I understand intellectually that the denial is part of the disease. But I am just starting to admit to myself that deep down, I feel angry and hurt that she let everything fall apart, lost everything, broke our close and happy family, rather than deal. It feels like she didn't put our family high enough on her priorities, didn't value it enough to fight for it. I realize that this is unfair, but I am speaking here of what pushes up from below, not of what I think on a rational level. I hate that she didn't have the strength to do what was needed to keep us together, and that she has lost so much for it. I feel for her that loss of her world as much as the loss of herself - it must be scary and devastating for her, too, to have had so much taken from her.

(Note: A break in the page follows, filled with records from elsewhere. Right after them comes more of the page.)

/-- Dropped reports and contributions. -/
def SYN_DROP_COUNT : Reg :=
  { blk := .synP, off := 0xc, ro := 0xffffffff }

/-- Oldest spin-limit report. -/
def SYN_RPT : Reg :=
  { blk := .synP, off := 0x10, dims := [(4, 0x4)], ro := 0xe0000fff }

/-- Removes the oldest report. -/
def SYN_RPT_POP : Reg :=
  { blk := .synP, off := 0x20, wo := 0x1 }

/-- Direct flag selection. -/
def SYN_FLAG_SEL : Reg :=
  { blk := .synP, off := 0x30, rw := 0x3ffff }

/-- Value of the selected flag. -/
def SYN_FLAG_VAL : Reg :=
  { blk := .synP, off := 0x34, ro := 0xffffffff }


/-! ### Block dma (spec 13 R340) -/

/-- Start, pause, abort, reload, descriptor space. -/
def DMA_CHAN_CTL : Reg :=
  { blk := .dma, off := 0x0, dims := [(64, 0x100)], rw := 0xc, wo := 0xc0000001 }

/-- State and events. -/
def DMA_CHAN_STATUS : Reg :=
  { blk := .dma, off := 0x4, dims := [(64, 0x100)], w1c := 0xfc00, ro := 0xff000307 }

/-- Next descriptor address [31:0]. -/
def DMA_CHAN_NEXT_LO : Reg :=
  { blk := .dma, off := 0x8, dims := [(64, 0x100)], rw := 0xffffffff }

/-- Next descriptor address [63:32]. -/
def DMA_CHAN_NEXT_HI : Reg :=
  { blk := .dma, off := 0xc, dims := [(64, 0x100)], rw := 0xffffffff }

/-- Current descriptor address [31:0]. -/
def DMA_CHAN_CUR_LO : Reg :=
  { blk := .dma, off := 0x10, dims := [(64, 0x100)], ro := 0xffffffff }

/-- Current descriptor address [63:32]. -/
def DMA_CHAN_CUR_HI : Reg :=
  { blk := .dma, off := 0x14, dims := [(64, 0x100)], ro := 0xffffffff }

/-- Bytes of the current descriptor read. -/
def DMA_CHAN_RD : Reg :=
  { blk := .dma, off := 0x18, dims := [(64, 0x100)], ro := 0xffffffff }

/-- Bytes of the current descriptor written. -/
def DMA_CHAN_WR : Reg :=
  { blk := .dma, off := 0x1c, dims := [(64, 0x100)], ro := 0xffffffff }

/-- Bytes in the holding register. -/
def DMA_CHAN_HOLD : Reg :=
  { blk := .dma, off := 0x20, dims := [(64, 0x100)], ro := 0x7f }

/-- Event enables and targets. -/
def DMA_CHAN_IRQ : Reg :=
  { blk := .dma, off := 0x24, dims := [(64, 0x100)], rw := 0xbff07fff }

/-- Owning slice and port. -/
def DMA_CHAN_OWNER : Reg :=
  { blk := .dma, off := 0x28, dims := [(64, 0x100)], rwl := 0x803f0300 }

/-- Descriptors done and bad. -/
def DMA_CHAN_COUNT : Reg :=
  { blk := .dma, off := 0x2c, dims := [(64, 0x100)], ro := 0xffffffff }

/-- Lock for RWL fields of the engine. -/
def DMA_LOCK : Reg :=
  { blk := .dma, off := 0xf000, w1s := 0x1 }


/-! ### Block brs (spec 04 R127) -/

/-- Run, encoding, return-stack mode, traps, slice, init. -/
def BRS_CTL : Reg :=
  { blk := .brs, off := 0x0, rw := 0x3f000f, wo := 0x80000000 }

/-- State and events. -/
def BRS_STATUS : Reg :=
  { blk := .brs, off := 0x4, w1c := 0x100, ro := 0x3f }

/-- Program counter. -/
def BRS_PC : Reg :=
  { blk := .brs, off := 0x8, rw := 0x3ffff }

/-- Trap handler address. -/
def BRS_TVEC : Reg :=
  { blk := .brs, off := 0xc, rw := 0x3ffff }

/-- Causes handled by the program. -/
def BRS_TMASK : Reg :=
  { blk := .brs, off := 0x10, rw := 0x3fe }

/-- Cause of the last fatal trap. -/
def BRS_FAULT : Reg :=
  { blk := .brs, off := 0x14, ro := 0x2ff }

/-- PC of the last fatal trap. -/
def BRS_FAULT_PC : Reg :=
  { blk := .brs, off := 0x18, ro := 0x3ffff }

/-- Value bits [31:0]. -/
def BRS_FAULT_VAL0 : Reg :=
  { blk := .brs, off := 0x1c, ro := 0xffffffff }

/-- Value bits [47:32]. -/
def BRS_FAULT_VAL1 : Reg :=
  { blk := .brs, off := 0x20, ro := 0xffff }

/-- Swatch area base. -/
def BRS_SWATCH : Reg :=
  { blk := .brs, off := 0x24, rw := 0x7f, rst := 0x40 }

/-- SRAM error count and flag. -/
def BRS_SRAM_ERR : Reg :=
  { blk := .brs, off := 0x28, w1c := 0x80000000, ro := 0xffff }

/-- Offset of the last uncorrectable error. -/
def BRS_SRAM_UE_ADDR : Reg :=
  { blk := .brs, off := 0x2c, ro := 0x3ffff }


/-! ### Block stg (spec 08 R211) -/

/-- Staging error events and corrected count. -/
def MEM_STG_ERR : Reg :=
  { blk := .stg, off := 0x0, w1c := 0x80000000, ro := 0xffff }

/-- Offset of the last uncorrectable error. -/
def MEM_STG_UE_ADDR : Reg :=
  { blk := .stg, off := 0x4, ro := 0x7ffffff }


/-! ### Block gu (spec 12 R323) -/

/-- Armed slots. -/
def SYN_GU_STATUS : Reg :=
  { blk := .gu, off := 0x0, ro := 0x1ffff }

/-- Slot events. -/
def SYN_GU_ERR : Reg :=
  { blk := .gu, off := 0x4, w1c := 0xf }

/-- Contributions discarded as NOT_ARMED. -/
def SYN_GU_DROP : Reg :=
  { blk := .gu, off := 0x8, ro := 0xffffffff }

/-- Slice gather-slot headers of R315. -/
def SYN_GU_HDR : Reg :=
  { blk := .gu, off := 0x20000, dims := [(4096, 0x20), (8, 0x4)], rw := 0xffffffff }


/-! ### Block synV (spec 12 R322) -/

/-- Virtual flags allocated. -/
def SYN_VF_USED : Reg :=
  { blk := .synV, off := 0x0, ro := 0x7fff }

/-- Refusals at the home. -/
def SYN_VF_ERR : Reg :=
  { blk := .synV, off := 0x4, w1c := 0x3 }

/-- Discarded SIGNALs. -/
def SYN_VF_DROP : Reg :=
  { blk := .synV, off := 0x8, ro := 0xffff }

/-- Entry selection. -/
def SYN_VF_SEL : Reg :=
  { blk := .synV, off := 0x10, rw := 0x3fff }

/-- Value of the selected flag. -/
def SYN_VF_VAL : Reg :=
  { blk := .synV, off := 0x14, ro := 0xffffffff }

/-- Translation table of R322. -/
def SYN_VF_ENT : Reg :=
  { blk := .synV, off := 0x10000, dims := [(16384, 0x8), (2, 0x4)], ro := 0xffffffff }


/-! ### Block pkt (spec 17 R441, R443, R444) -/

/-- Lock for RWL fields. -/
def PKT_LOCK : Reg :=
  { blk := .pkt, off := 0x0, w1s := 0x1 }

/-- Lane mode and maximum frame. -/
def PKT_MODE : Reg :=
  { blk := .pkt, off := 0x4, rwl := 0x3fff0003, rst := 0x24000000 }

/-- Events. -/
def PKT_ERR_STATUS : Reg :=
  { blk := .pkt, off := 0x8, w1c := 0x7 }

/-- Admission and PFC thresholds per class. -/
def PKT_CLASS_CTL : Reg :=
  { blk := .pkt, off := 0x40, dims := [(8, 0x4)], rw := 0xffffffff, rst := 0xffc080 }

/-- Receive queue destinations. -/
def PKT_QDEST : Reg :=
  { blk := .pkt, off := 0x100, dims := [(64, 0x4)], rw := 0x3 }

/-- Rule index. -/
def PKT_RULE_SEL : Reg :=
  { blk := .pkt, off := 0x200, rw := 0x3ff }
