/-! ## DMA channels (spec 13) -/

/-- A DMA channel beyond its registers, R326 to R338. `phase`: 0 idle, 1 a fetch at `nxt` is due, 2 moving bytes, 3 a SIGNAL is
due, 4 a write-back is due, 5 a reread of NEXT is due (RELOAD on an idle channel). `desc` is the current descriptor as
fetched, `status` what its write-back will say, `rd` and `wr` the bytes read and written, `issued` the bytes of source
accesses issued, `hold` the holding register, `ret` returned host data by source offset (2^40 the descriptor, 2^41 NEXT), `sl` the
slice and `gen` the generation of the chain, `bad` its error history, `failed` a failure while pausing, `aborting` an abort
that waits for the pause, `todo` the actions of R643 that wait (0 START, 1 RELOAD). -/
structure DmaChan where
  phase : Nat
  nxt : Nat
  cur : Nat
  desc : List Byte
  status : Status
  rd : Nat
  wr : Nat
  issued : Nat
  hold : List Byte
  ret : SMap (Status × List Byte)
  gen : Nat
  bad : Bool
  failed : Bool
  aborting : Bool
  todo : List Nat
deriving DecidableEq, Repr

/-- An idle channel at reset. -/
def DmaChan.init : DmaChan :=
  { phase := 0, nxt := 0, cur := 0, desc := [], status := .ok, rd := 0, wr := 0, issued := 0, hold := [], ret := [], gen := 0,
    bad := false, failed := false, aborting := false, todo := [] }

/-- A cluster channel saved at a turn end, R338: its registers' words and what lies beyond them. -/
structure SavedChan where
  ctl : Nat
  status : Nat
  next : Nat
  irq : Nat
  count : Nat
  chan : DmaChan
deriving DecidableEq, Repr

/-! ## Host links (spec 14) and host memory access (spec 15) -/

/-- What an outstanding non-posted request reads for: a work queue (slice × 128 + queue), a DMA channel (engine × 64 + k) at a
source offset (2^40 its descriptor, 2^41 its NEXT field), the zero-length read of R474 before the FLUSH or WRITE_IMM whose
LAST packet is psn, or something else. -/
inductive ReadFor where
  | wq (key : Nat)
  | dma (chan off : Nat)
  | tmt (conn psn port : Nat)
  | other (n : Nat)
deriving DecidableEq, Repr

/-- A non-posted request, R361, R388: its port, index and tag generation, function, slice and slice generation, whether its
index is quarantined (R364), what it reads for, the tick of its transmission or, in quarantine, of
its timeout report, and its timeout in µs (R363). -/
structure Npr where
  port : Nat
  idx : Nat
  tagGen : Nat
  fn : Nat
  slice : Nat
  sgen : Nat
  quar : Bool
  what : ReadFor
  since : Nat
  tmo : Nat
deriving DecidableEq, Repr

/-- A work queue, R354 to R357: its port, ring, PASID index, head write-back address, vector; the head fetched so far and the
tail; ERROR; the doorbells on wrong ports; slots of the read in progress and how often it timed out; its returned data;
slots fetched and not yet accepted; whether the first of them has waited under FENCE. -/
structure Wq where
  slice : Nat
  num : Nat
  port : Nat
  ring : Nat
  size : Nat
  pasid : Nat
  hwb : Nat
  vec : Nat
  head : Nat
  tail : Nat
  err : Bool
  dbErr : Nat
  fetching : Nat
  tries : Nat
  ret : Option (Status × List Byte)
  ready : List (List Byte)
  fenced : Bool
deriving DecidableEq, Repr

/-- A posted write or message that waits for its function, R365: function 0 to 2, host address, relaxed ordering, PASID, bytes;
a message has no bytes and its vector as the address. -/
structure HeldPost where
  fn : Nat
  pasid : Nat
  addr : Nat
  ro : Bool
  bytes : List Byte
deriving DecidableEq, Repr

And this is why, when I read some other blogger moms talking about how they are struggling to keep their heads above water, that they suspect depression, that they worry that it is affecting their family, but they are hampered by the stigma associated with being "crazy" and seeking meds or therapy for it - I throw my full support behind them and tell them that seeking any help they might need is the bravest thing they can do. I know it's hard and scary to admit to having a problem, especially a "mental" problem, and especially in our society. I know they face a tough road in many cases - it's not like it's just antibiotics and it goes away. I know that they may have hard work ahead to get their relationships back on track and repair the damage done so far. But I also know how much there is to lose, so I tell them - tell all of you - it's worth it. I believe this passionately: It doesn't make you a weak person to admit you have a problem - it makes you a strong one to face up to it.